-- ==== Sys2Proof/Tests/Witnesses.lean ====
section
/-! SUPPORT. For each statement with hypotheses, concrete states and operands that meet them, clause by clause and at the
boundary values of their ranges. -/

namespace Sys2Proof.Tests

-- One theorem after another: kernel evaluations that wait for each other would each hold a thread.
set_option Elab.async false

open Sys2Proof.Machine

/-! ### The step and the host port -/

/-- The part held in reset. -/
def held : State := { State.reset with pins := { State.reset.pins with nresetLow := true } }

/-- The state with this idle time, counting. -/
def idleAt (n : Nat) (s : State) : State := { s with lif := { s.lif with idle := n, idleCounting := true } }

/-- The state with a transaction at this point. -/
def transaction (port : PortState) (taken : List Byte) (bits : List Bool) (answer : List Byte) (out : Nat) (s : State) :
    State :=
  { selected s with
    hpt := { s.hpt with port := port, taken := taken, bits := bits, answer := answer, outBits := out } }

theorem witness_EmptyQueueLetsBitTimePass :
    (held.pending = [] ∧ running held = false) ∧ (active.pending = [] ∧ running active = true) := by decide +kernel

theorem witness_EventNotRaisedChangesNothing :
    running held = false ∧ State.reset.lif.receiver ≠ .armed ∧ State.reset.lif.receiver ≠ .holding ∧
    (let s := { active with lif := { active.lif with receiver := .holding } }
     s.lif.receiver = .holding) ∧ (receiving active).lif.receiver = .inCharacter false 13 ∧
    active.ptb.records[31].silence = none ∧ active.ptb.records[0].pauseTimer = none ∧
    active.ptb.beaconTimer = none ∧ active.cgm.refreshTimer = none ∧ active.rxp.deliveryTimer = none ∧
    0 < (idleAt 1 active).lif.idle ∧ 7 < (idleAt 8 active).lif.idle ∧ 2 < (idleAt 3 active).lif.idle ∧
    (idleAt 9 active).stc.config.replyWindow < (idleAt 9 active).lif.idle ∧ running active = true ∧
    active.lif.transmitter = .off ∧ active.lif.transmitter ≠ .sending ∧ active.lif.own = none := by decide +kernel

/-- A timer that a tick event does not bring to 0 yet: at 2, and as a claim has just loaded it. -/
theorem witness_EventNotRaised_timer :
    (let s := withPeer 1 { pausedPeer with silence := some 2, pauseTimer := some 64 } active
     running s = true ∧ (∀ n, s.ptb.records[(1 : Fin 32)].silence = some n → 2 ≤ n) ∧
      ∀ n, s.ptb.records[(1 : Fin 32)].pauseTimer = some n → 2 ≤ n) ∧
    (∀ n, ({ active with ptb := { active.ptb with beaconTimer := some 2 } } : State).ptb.beaconTimer = some n → 2 ≤ n) ∧
    (∀ n, ({ active with cgm := { active.cgm with refreshTimer := some 2 } } : State).cgm.refreshTimer = some n → 2 ≤ n) ∧
    (∀ n, ({ active with rxp := { active.rxp with deliveryTimer := some 2 } } : State).rxp.deliveryTimer = some n → 2 ≤ n) := by
  refine ⟨⟨by decide +kernel, ?_, ?_⟩, ?_, ?_, ?_⟩ <;> intro n h <;> cases h <;> decide
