/-- R143, R58 (bound: D8, log entry 13; digit order: D20, log entry 20; latching: log entry 7): LD B stores three decimal
digits whose value is Vx's and changes no other byte and not I; outside the bounds it raises. -/
def Obligations.BcdStore : Prop :=
  ∀ (s : State) (x : Nibble),
    (0x200 ≤ s.i.toNat → s.i.toNat + 3 < 4096 → ∃ t, exec (.ldB x) s = .next t ∧
      (Memory.read t.mem s.i.toNat).toNat * 100 + (Memory.read t.mem (s.i.toNat + 1)).toNat * 10 +
        (Memory.read t.mem (s.i.toNat + 2)).toNat = (s.reg x).toNat ∧
      (∀ k < 3, (Memory.read t.mem (s.i.toNat + k)).toNat ≤ 9) ∧
      MemoryUnchangedOutside s.i.toNat 3 s t ∧ UnchangedBut [.memory] s t) ∧
    (s.i.toNat < 0x200 ∨ 4096 ≤ s.i.toNat + 3 → Raises (.memoryAccess s.i 3) s (exec (.ldB x) s))

/-- R144, R58 (bound: D8, log entry 13; latching: log entry 7): LD [I], Vx stores V0 to Vx at I ascending, changes no
other byte and advances I by x + 1; outside the bounds it raises. -/
def Obligations.BlockStore : Prop :=
  ∀ (s : State) (x : Nibble),
    (0x200 ≤ s.i.toNat → s.i.toNat + (x.toNat + 1) < 4096 → ∃ t, exec (.ldStore x) s = .next t ∧
      (∀ r : Nibble, r ≤ x → Memory.read t.mem (s.i.toNat + r.toNat) = s.reg r) ∧
      t.i.toNat = s.i.toNat + x.toNat + 1 ∧
      MemoryUnchangedOutside s.i.toNat (x.toNat + 1) s t ∧ UnchangedBut [.memory, .index] s t) ∧
    (s.i.toNat < 0x200 ∨ 4096 ≤ s.i.toNat + (x.toNat + 1) →
      Raises (.memoryAccess s.i (x.toNat + 1)) s (exec (.ldStore x) s))

/-- R145, R58 (bound: D8, log entry 13; latching: log entry 7): LD Vx, [I] loads V0 to Vx from I ascending, leaves the
other registers and memory and advances I by x + 1; outside the bounds it raises. -/
def Obligations.BlockLoad : Prop :=
  ∀ (s : State) (x : Nibble),
    (0x200 ≤ s.i.toNat → s.i.toNat + (x.toNat + 1) < 4096 → ∃ t, exec (.ldLoad x) s = .next t ∧
      (∀ r : Nibble, t.reg r = if r ≤ x then Memory.read s.mem (s.i.toNat + r.toNat) else s.reg r) ∧
      t.i.toNat = s.i.toNat + x.toNat + 1 ∧ UnchangedBut [.regs, .index] s t) ∧
    (s.i.toNat < 0x200 ∨ 4096 ≤ s.i.toNat + (x.toNat + 1) →
      Raises (.memoryAccess s.i (x.toNat + 1)) s (exec (.ldLoad x) s))

/-- R144, R145, R62: what LD [I], Vx stored, a later LD Vx, [I] from the same address loads back, in any state whose
memory still reads the same. -/
def Obligations.StoreThenLoadBack : Prop :=
  ∀ (s : State) (x : Nibble), 0x200 ≤ s.i.toNat → s.i.toNat + (x.toNat + 1) < 4096 →
    ∃ t, exec (.ldStore x) s = .next t ∧
      ∀ u : State, u.i = s.i → (∀ a, Memory.read u.mem a = Memory.read t.mem a) →
        ∃ w, exec (.ldLoad x) u = .next w ∧ (∀ r : Nibble, r ≤ x → w.reg r = s.reg r) ∧ w.i = t.i
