/-! ### setKey -/

@[simp] theorem State.setKey_mem (k : Nibble) (b : Bool) : (s.setKey k b).mem = s.mem := rfl
@[simp] theorem State.setKey_v (k : Nibble) (b : Bool) : (s.setKey k b).v = s.v := rfl
@[simp] theorem State.setKey_i (k : Nibble) (b : Bool) : (s.setKey k b).i = s.i := rfl
@[simp] theorem State.setKey_pc (k : Nibble) (b : Bool) : (s.setKey k b).pc = s.pc := rfl
@[simp] theorem State.setKey_stack (k : Nibble) (b : Bool) : (s.setKey k b).stack = s.stack := rfl
@[simp] theorem State.setKey_sp (k : Nibble) (b : Bool) : (s.setKey k b).sp = s.sp := rfl
@[simp] theorem State.setKey_dt (k : Nibble) (b : Bool) : (s.setKey k b).dt = s.dt := rfl
@[simp] theorem State.setKey_st (k : Nibble) (b : Bool) : (s.setKey k b).st = s.st := rfl
@[simp] theorem State.setKey_disp (k : Nibble) (b : Bool) : (s.setKey k b).disp = s.disp := rfl
@[simp] theorem State.setKey_keys (k : Nibble) (b : Bool) : (s.setKey k b).keys = s.keys.set k.toNat b := rfl
@[simp] theorem State.setKey_wait (k : Nibble) (b : Bool) : (s.setKey k b).wait = s.wait := rfl
@[simp] theorem State.setKey_pend (k : Nibble) (b : Bool) : (s.setKey k b).pend = s.pend := rfl
@[simp] theorem State.setKey_acc (k : Nibble) (b : Bool) : (s.setKey k b).acc = s.acc := rfl
@[simp] theorem State.setKey_tone (k : Nibble) (b : Bool) : (s.setKey k b).tone = s.tone := rfl
@[simp] theorem State.setKey_loaded (k : Nibble) (b : Bool) : (s.setKey k b).loaded = s.loaded := rfl
@[simp] theorem State.setKey_fault (k : Nibble) (b : Bool) : (s.setKey k b).fault = s.fault := rfl
@[simp] theorem State.setKey_draws (k : Nibble) (b : Bool) : (s.setKey k b).draws = s.draws := rfl
@[simp] theorem State.setKey_inbox (k : Nibble) (b : Bool) : (s.setKey k b).inbox = s.inbox := rfl
@[simp] theorem State.setKey_hostDelta (k : Nibble) (b : Bool) : (s.setKey k b).hostDelta = s.hostDelta := rfl
@[simp] theorem State.setKey_out (k : Nibble) (b : Bool) : (s.setKey k b).out = s.out := rfl

/-! ### tickTimers -/

@[simp] theorem State.tickTimers_mem (delta : Rat) : (s.tickTimers delta).mem = s.mem := rfl
@[simp] theorem State.tickTimers_v (delta : Rat) : (s.tickTimers delta).v = s.v := rfl
@[simp] theorem State.tickTimers_i (delta : Rat) : (s.tickTimers delta).i = s.i := rfl
@[simp] theorem State.tickTimers_pc (delta : Rat) : (s.tickTimers delta).pc = s.pc := rfl
@[simp] theorem State.tickTimers_stack (delta : Rat) : (s.tickTimers delta).stack = s.stack := rfl
@[simp] theorem State.tickTimers_sp (delta : Rat) : (s.tickTimers delta).sp = s.sp := rfl
@[simp] theorem State.tickTimers_dt (delta : Rat) : (s.tickTimers delta).dt = ticked s.dt (s.ticksDue delta) := rfl
@[simp] theorem State.tickTimers_st (delta : Rat) : (s.tickTimers delta).st = ticked s.st (s.ticksDue delta) := rfl
@[simp] theorem State.tickTimers_disp (delta : Rat) : (s.tickTimers delta).disp = s.disp := rfl
@[simp] theorem State.tickTimers_keys (delta : Rat) : (s.tickTimers delta).keys = s.keys := rfl
@[simp] theorem State.tickTimers_wait (delta : Rat) : (s.tickTimers delta).wait = s.wait := rfl
@[simp] theorem State.tickTimers_pend (delta : Rat) : (s.tickTimers delta).pend = s.pend := rfl
@[simp] theorem State.tickTimers_acc (delta : Rat) : (s.tickTimers delta).acc = timeRest (timeAdd s.acc delta) timerPeriod (s.ticksDue delta) := rfl
@[simp] theorem State.tickTimers_tone (delta : Rat) : (s.tickTimers delta).tone = s.tone := rfl
@[simp] theorem State.tickTimers_loaded (delta : Rat) : (s.tickTimers delta).loaded = s.loaded := rfl
@[simp] theorem State.tickTimers_fault (delta : Rat) : (s.tickTimers delta).fault = s.fault := rfl
@[simp] theorem State.tickTimers_draws (delta : Rat) : (s.tickTimers delta).draws = s.draws := rfl
@[simp] theorem State.tickTimers_inbox (delta : Rat) : (s.tickTimers delta).inbox = s.inbox := rfl
@[simp] theorem State.tickTimers_hostDelta (delta : Rat) : (s.tickTimers delta).hostDelta = s.hostDelta := rfl
@[simp] theorem State.tickTimers_out (delta : Rat) : (s.tickTimers delta).out = s.out := rfl
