theorem unchangedBut_blockLoaded (s : State) (x : Nibble) : UnchangedBut [.regs, .index] s (s.blockLoaded x) :=
  unchangedBut_append (unchangedBut_loadRegs s _ _) (unchangedBut_advanceI _ x)

/-- Settles O35: the loaded block by its lemmas, or the error. -/
theorem blockLoad : Obligations.BlockLoad := fun s x =>
  ⟨fun h1 h2 => ⟨_, exec_ldLoad_of_inBounds h1 h2, reg_blockLoaded s x,
      (congrArg BitVec.toNat (blockLoaded_i s x)).trans (advanceI_i_toNat s x h2), unchangedBut_blockLoaded s x⟩,
   fun h => raises_of_eq (exec_ldLoad_of_outOfBounds h)⟩

/-! ### A store and what reads it back (R62, R64) -/

/-- Settles O36: a load from the same base reads the bytes that the store left. -/
theorem storeThenLoadBack : Obligations.StoreThenLoadBack := fun s x h1 h2 => by
  refine ⟨_, exec_ldStore_of_inBounds h1 h2, fun u hi hmem => ?_⟩
  refine ⟨_, exec_ldLoad_of_inBounds (hi ▸ h1) (hi ▸ h2), fun r hr => ?_, ?_⟩
  · rw [reg_blockLoaded, if_pos hr, hmem, hi]
    exact read_blockStored s hr
  · rw [blockLoaded_i, State.advanceI_i, hi]; rfl

/-- Settles O37: the two bytes at the old I are V0 and V1. -/
theorem storedWordIsFetched : Obligations.StoredWordIsFetched := fun s x hx h1 h2 => by
  refine ⟨_, exec_ldStore_of_inBounds h1 h2, ?_⟩
  have hread0 : Memory.read (s.blockStored x).mem s.i.toNat = s.reg 0x0#4 :=
    read_blockStored s (r := 0x0#4) (BitVec.le_def.mpr (Nat.zero_le _))
  have hread1 : Memory.read (s.blockStored x).mem (s.i.toNat + 1) = s.reg 0x1#4 :=
    read_blockStored s (r := 0x1#4) (BitVec.le_def.mpr hx)
  have hfetch := fetchWord_eq (s := { s.blockStored x with pc := s.i }) (by simp only; omega)
  rw [hfetch, wordAtPc, wordOfBytes, hread0, hread1]

end Sys2Proof.Machine
end

section
/-! DRW and the key skips (44_display_keys_timers.md R161 to R164): the pixels and the flag after one draw and after two,
and the skips on a key. O39, O40, O41, O42. -/
namespace Sys2Proof.Machine

open Sys2Proof.Safety

/-! ### One draw (R161, R162) -/

/-- The state after a draw within the bound. -/
def State.drew (s : State) (x y n : Nibble) : State :=
  { s with disp := (s.drawn x y n).1 }.setReg vf (boolByte (s.drawn x y n).2)

/-- The pixel is covered by the sprite that DRW Vx, Vy, n draws in this state. -/
def State.Covers (s : State) (x y n : Nibble) (row : Fin 32) (col : Fin 64) : Prop :=
  SpriteCovers s.mem s.i.toNat (s.reg x) (s.reg y) n.toNat row col

theorem exec_drw_of_inBounds {s : State} (x y : Nibble) {n : Nibble} (h : s.i.toNat + n.toNat ≤ 4096) :
    exec (.drw x y n) s = .next (s.drew x y n) := if_pos ((spriteRangeOk_iff _ _).mpr h)

theorem exec_drw_of_outOfBounds {s : State} (x y : Nibble) {n : Nibble} (h : 4096 < s.i.toNat + n.toNat) :
    exec (.drw x y n) s = raise (.memoryAccess s.i n.toNat) s :=
  if_neg fun hok => absurd ((spriteRangeOk_iff _ _).mp hok) (not_le.mpr h)

theorem drew_get_of_covers {s : State} {x y n : Nibble} {row : Fin 32} {col : Fin 64} (h : s.Covers x y n row col) :
    (s.drew x y n).disp.get row col = !s.disp.get row col := by
  classical
  exact (drawRows_get _ _ _ _ _ _ n.isLt.le row col).trans (if_pos h)

theorem drew_get_of_not_covers {s : State} {x y n : Nibble} {row : Fin 32} {col : Fin 64}
    (h : ¬ s.Covers x y n row col) : (s.drew x y n).disp.get row col = s.disp.get row col := by
  classical
  exact (drawRows_get _ _ _ _ _ _ n.isLt.le row col).trans (if_neg h)

/-- The collision of a draw: some covered pixel was lit. -/
theorem drawn_hit_iff (s : State) (x y n : Nibble) :
    (s.drawn x y n).2 = true ↔ ∃ row col, s.Covers x y n row col ∧ s.disp.get row col = true :=
  (drawRows_hit _ _ _ _ _ _ n.isLt.le).trans (by simp [State.Covers])

theorem drew_vf (s : State) (x y n : Nibble) : (s.drew x y n).reg 0xF#4 = boolByte (s.drawn x y n).2 :=
  State.reg_setReg_same _ vf _

theorem boolByte_eq_one_iff (c : Bool) : boolByte c = 1#8 ↔ c = true := by cases c <;> decide

theorem boolByte_eq_zero_or_one (c : Bool) : boolByte c = 0#8 ∨ boolByte c = 1#8 := by cases c <;> decide

/-- VF after a draw is 1 exactly if some covered pixel was lit. -/
theorem drew_vf_eq_one_iff (s : State) (x y n : Nibble) :
    (s.drew x y n).reg 0xF#4 = 1#8 ↔ ∃ row col, s.Covers x y n row col ∧ s.disp.get row col = true := by
  rw [drew_vf, boolByte_eq_one_iff, drawn_hit_iff]

theorem drew_vf_eq_zero_or_one (s : State) (x y n : Nibble) :
    (s.drew x y n).reg 0xF#4 = 0#8 ∨ (s.drew x y n).reg 0xF#4 = 1#8 := by
  rw [drew_vf]; exact boolByte_eq_zero_or_one _

theorem regsUnchangedBut_drew (s : State) (x y n : Nibble) : RegsUnchangedBut [0xF#4] s (s.drew x y n) :=
  regsUnchangedBut_setReg { s with disp := (s.drawn x y n).1 } vf _

theorem unchangedBut_drew (s : State) (x y n : Nibble) : UnchangedBut [.regs, .display] s (s.drew x y n) :=
  unchangedBut_mono (unchangedBut_append (unchangedBut_display s _) (unchangedBut_setReg _ vf _)) (by simp)

/-- Settles O39: the covered pixels flip, VF is the collision. -/
theorem drawFlipsCoveredPixels : Obligations.DrawFlipsCoveredPixels := fun s x y n => by
  refine ⟨fun h => ⟨_, exec_drw_of_inBounds x y h, fun _ _ => drew_get_of_covers, fun _ _ => drew_get_of_not_covers,
    (drew_vf_eq_one_iff s x y n).mpr, fun hnone => ?_, regsUnchangedBut_drew s x y n, unchangedBut_drew s x y n⟩,
    fun h => raises_of_eq (exec_drw_of_outOfBounds x y h)⟩
  exact (drew_vf_eq_zero_or_one s x y n).resolve_right (mt (drew_vf_eq_one_iff s x y n).mp hnone)

/-! ### Two draws (W-4) -/

/-- Drawing where neither coordinate register is VF leaves the sprite where it was. -/
theorem drew_covers_iff (s : State) {x y : Nibble} (n : Nibble) (hx : x ≠ 0xF#4) (hy : y ≠ 0xF#4)
    (row : Fin 32) (col : Fin 64) : (s.drew x y n).Covers x y n row col ↔ s.Covers x y n row col := by
  have hframe := regsUnchangedBut_drew s x y n
  rw [State.Covers, hframe x (by simpa using hx), hframe y (by simpa using hy)]
  rfl

/-- The second draw flips back what the first one flipped. -/
theorem drew_drew_disp (s : State) {x y : Nibble} (n : Nibble) (hx : x ≠ 0xF#4) (hy : y ≠ 0xF#4) :
    ((s.drew x y n).drew x y n).disp = s.disp := by
  apply Display.ext_get
  intro row col
  have hsame := drew_covers_iff s n hx hy row col
  by_cases hc : s.Covers x y n row col
  · rw [drew_get_of_covers (hsame.mpr hc), drew_get_of_covers hc, Bool.not_not]
  · rw [drew_get_of_not_covers (mt hsame.mp hc), drew_get_of_not_covers hc]

/-- A pixel covered and lit after the first draw is one that was covered and off before it. -/
theorem drew_drew_vf_eq_one_iff (s : State) {x y : Nibble} (n : Nibble) (hx : x ≠ 0xF#4) (hy : y ≠ 0xF#4) :
    ((s.drew x y n).drew x y n).reg 0xF#4 = 1#8 ↔ ∃ row col, s.Covers x y n row col ∧ s.disp.get row col = false := by
  simp only [drew_vf_eq_one_iff, drew_covers_iff s n hx hy]
  have hflip (row col) (hc : s.Covers x y n row col) :
      (s.drew x y n).disp.get row col = true ↔ s.disp.get row col = false := by simp [drew_get_of_covers hc]
  exact exists₂_congr fun row col => and_congr_right (hflip row col)

/-- Two draws change VF and nothing else, where the display is back. -/
theorem unchangedBut_drew_drew {s : State} {x y n : Nibble} (hdisp : ((s.drew x y n).drew x y n).disp = s.disp) :
    UnchangedBut [.regs] s ((s.drew x y n).drew x y n) := by
  have hframe := unchangedBut_trans (unchangedBut_drew s x y n) (unchangedBut_drew (s.drew x y n) x y n)
  intro p hp
  by_cases hd : p = .display
  · subst hd
    exact fun row col => congrArg (Display.get · row col) hdisp
  · exact hframe p (by simp_all)

/-- A byte that is not zero has a set bit, counted from bit 7 as a sprite row counts them. -/
theorem ne_zero_iff_bit : ∀ b : Byte, b ≠ 0#8 ↔ ∃ j < 8, b.getLsbD (7 - j) = true := by decide

/-- Some pixel is covered exactly if the sprite has a set bit. -/
theorem covers_some_iff (s : State) (x y n : Nibble) :
    (∃ row col, s.Covers x y n row col) ↔ ∃ r < n.toNat, Memory.read s.mem (s.i.toNat + r) ≠ 0#8 := by
  simp only [ne_zero_iff_bit]
  constructor
  · rintro ⟨row, col, r, hr, j, hj, -, -, hbit⟩
    exact ⟨r, hr, j, hj, hbit⟩
  · rintro ⟨r, hr, j, hj, hbit⟩
    exact ⟨spriteRow (s.reg y) r, spriteCol (s.reg x) j, r, hr, j, hj, rfl, rfl, hbit⟩

/-- Settles O40: the draws cancel, and the second one's flag is about the pixels that were off. -/
theorem drawTwiceRestoresDisplay : Obligations.DrawTwiceRestoresDisplay := fun s x y n hx hy h => by
  have hdisp := drew_drew_disp s n hx hy
  have hvf := drew_drew_vf_eq_one_iff s n hx hy
  refine ⟨_, _, exec_drw_of_inBounds x y h, exec_drw_of_inBounds x y h, hdisp, hvf, drew_vf_eq_zero_or_one _ x y n,
    fun hclear => ?_, fun q hq => ?_, unchangedBut_drew_drew hdisp⟩
  · rw [hvf, ← covers_some_iff s x y]; simp [hclear]
  · exact (regsUnchangedBut_drew _ x y n q hq).trans (regsUnchangedBut_drew s x y n q hq)

/-- A lit pixel at the corner and, at 0x300, a sprite of that one pixel. -/
def litPixelUnderSprite : State :=
  { State.reset with mem := [(0x300, 0x80#8)], i := 0x300#16, disp := Display.clear.toggle 0 0 }

/-- Refutes O41: over a lit pixel the first draw turns it off, so that the second meets none lit. -/
theorem not_secondDrawFlagsEverySetSprite : ¬ Obligations.SecondDrawFlagsEverySetSprite := fun h => by
  have hclaim := h litPixelUnderSprite _ _ 0x0 0x1 0x1 (by decide) (by decide) rfl rfl rfl
  exact absurd (hclaim.mpr ⟨0, by decide, by decide⟩) (by decide)

/-! ### SKP and SKNP (R163, R164) -/

theorem skipOnKey_of_key {want : Bool} {s : State} {x k : Nibble} (h : (s.reg x).toNat = k.toNat) :
    skipOnKey want x s = .next (s.skipIf (s.key k == want)) := by
  have hk : (s.reg x).setWidth 4 = k := BitVec.eq_of_toNat_eq (by rw [BitVec.toNat_setWidth, h]; exact Nat.mod_eq_of_lt k.isLt)
  rcases skipOnKey_cases want x s with ⟨_, e⟩ | ⟨hover, _⟩
  · rw [e, hk]
  · have := k.isLt; omega

theorem skipOnKey_of_no_key {want : Bool} {s : State} {x : Nibble} (h : 15 < (s.reg x).toNat) :
    skipOnKey want x s = raise (.invalidKey (s.reg x)) s := if_pos h

/-- Settles O42: SKP skips if the key is down, SKNP if it is up. -/
theorem skipsOnKeys : Obligations.SkipsOnKeys := fun s x k => by
  refine ⟨fun h => ⟨_, skipOnKey_of_key h, ?_, unchangedBut_skipIf s _⟩,
    fun h => ⟨_, skipOnKey_of_key h, ?_, unchangedBut_skipIf s _⟩,
    fun h => raises_of_eq (skipOnKey_of_no_key h), fun h => raises_of_eq (skipOnKey_of_no_key h)⟩
  · rw [State.skipIf_pc]; cases s.key k <;> rfl
  · rw [State.skipIf_pc]; cases s.key k <;> rfl

end Sys2Proof.Machine
end

section
/-! What every instruction writes and raises (10_state.md R22, R35; 20_memory.md R61; 60_exceptions.md R200): one lemma per
part of the state, each by the inversion of `exec`. O46, O47, O48, O50, O51, O52, O53. -/
namespace Sys2Proof.Machine

open Sys2Proof.Safety

/-! ### Every instruction answers (R205) -/

/-- Settles O53: RET and CALL by the inversions of the stack, the checked instructions by their own. -/
theorem everyInstructionAnswers : Obligations.EveryInstructionAnswers := by
  intro i s hsp
  cases i
  case ret =>
    rcases pop_cases s with ⟨_, e⟩ | ⟨_, _, e⟩ | ⟨hover, _⟩
    · exact ⟨_, e⟩
    · exact ⟨_, e⟩
    · omega
  case call nnn =>
    rcases execCall_cases nnn s with ⟨_, e⟩ | ⟨_, e⟩
    · rcases pushJump_cases s (addrOf nnn) with ⟨_, e'⟩ | ⟨_, e'⟩ <;> exact ⟨_, e.trans e'⟩
    · exact ⟨_, e⟩
  case jp nnn => rcases execJp_cases nnn s with ⟨_, e⟩ | ⟨_, e⟩ <;> exact ⟨_, e⟩
  case jpV0 nnn => rcases execJpV0_cases nnn s with ⟨_, e⟩ | ⟨_, e⟩ <;> exact ⟨_, e⟩
  case ldF x => rcases execLdF_cases x s with ⟨_, e⟩ | ⟨_, e⟩ <;> exact ⟨_, e⟩
  case ldB x => rcases execLdB_cases x s with ⟨_, e⟩ | ⟨_, e⟩ <;> exact ⟨_, e⟩
  case ldStore x => rcases execLdStore_cases x s with ⟨_, e⟩ | ⟨_, e⟩ <;> exact ⟨_, e⟩
  case ldLoad x => rcases execLdLoad_cases x s with ⟨_, e⟩ | ⟨_, e⟩ <;> exact ⟨_, e⟩
  case drw x y n => rcases execDrw_cases x y n s with ⟨_, e⟩ | ⟨_, e⟩ <;> exact ⟨_, e⟩
  case skp x => rcases skipOnKey_cases true x s with ⟨_, e⟩ | ⟨_, e⟩ <;> exact ⟨_, e⟩
  case sknp x => rcases skipOnKey_cases false x s with ⟨_, e⟩ | ⟨_, e⟩ <;> exact ⟨_, e⟩
  case ldVxK x => rcases execLdVxK_cases x s with ⟨_, _, e⟩ | ⟨_, e⟩ <;> exact ⟨_, e⟩
  all_goals exact ⟨_, rfl⟩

------

Copy here each line of the preceding records with "holding" in it.

    running held = false ∧ State.reset.lif.receiver ≠ .armed ∧ State.reset.lif.receiver ≠ .holding ∧
    (let s := { active with lif := { active.lif with receiver := .holding } }
     s.lif.receiver = .holding) ∧ (receiving active).lif.receiver = .inCharacter false 13 ∧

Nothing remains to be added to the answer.